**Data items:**
════════

/-! ### The generator (R103) -/

/-- One step of the generator. -/
def srStep (s : Word) : Word :=
  let a := s ^^^ (s <<< 13)
  let b := a ^^^ (a >>> 17)
  b ^^^ (b <<< 5)

/-- The generator after `n` steps. -/
def srSteps : Nat → Word → Word
  | 0, s => s
  | n + 1, s => srSteps n (srStep s)

/-- The word of a lane (R103). -/
def srWord (s : Word) (lane : Nat) : Word := s.rotateLeft (2 * lane % 32)

end Sys2Proof.Machine
end

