-- ==== Sys2Proof/Machine/Flags.lean ====
section
/-! DEFINITION. The sticky flags (R88, R110, R111): raised by every executing thread, and the shapes of ALU
instructions that raise them. -/

namespace Sys2Proof.Machine

/-- R88, R111: flags set in the warp's `fflags`. -/
def Warp.raise (w : Warp) (fl : FFlags) : Warp := { w with fflags := w.fflags ||| fl }

/-- The flags of the positions of a mask. -/
def flagsOver (m : Mask) (f : Nat → FFlags) : FFlags := (positions m).foldl (fun fl t => fl ||| f t) 0

/-- A set of flags as the low bits of a word (Table 3.6). -/
def flagWord (fl : FFlags) : Word := fl.zeroExtend 32

/-- An ALU instruction that raises flags, its one destination a v register, or a k register under U (R111, R231). -/
def State.aluF (s : State) (i : Instr) (refs : List Ref) (u nw : Bool) (d : BitVec 7) (g : Option Guard)
    (vec : Warp → Nat → Word × FFlags) (uni : Warp → Word × FFlags) : Host.Outcome State Fault Refusal :=
  s.issue i (fun _ => refs ++ refD u nw d) fun s w =>
    let m := w.exec g
    .done (if u then
        (if m = 0 then s
         else s.putWarp s.cur ((w.setK d.toNat ((uni w).1.zeroExtend 64)).raise (uni w).2))
      else s.putWarp s.cur ((w.result nw d.toNat m fun t => (vec w t).1).raise (flagsOver m fun t => (vec w t).2)))

end Sys2Proof.Machine
end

════════

**EXERCISE AIM:** Which lines of the data above contain the string "lane"? Copy each of them.

**RESPONSE:**
/-- The word of a lane (R103). -/
def srWord (s : Word) (lane : Nat) : Word := s.rotateLeft (2 * lane % 32)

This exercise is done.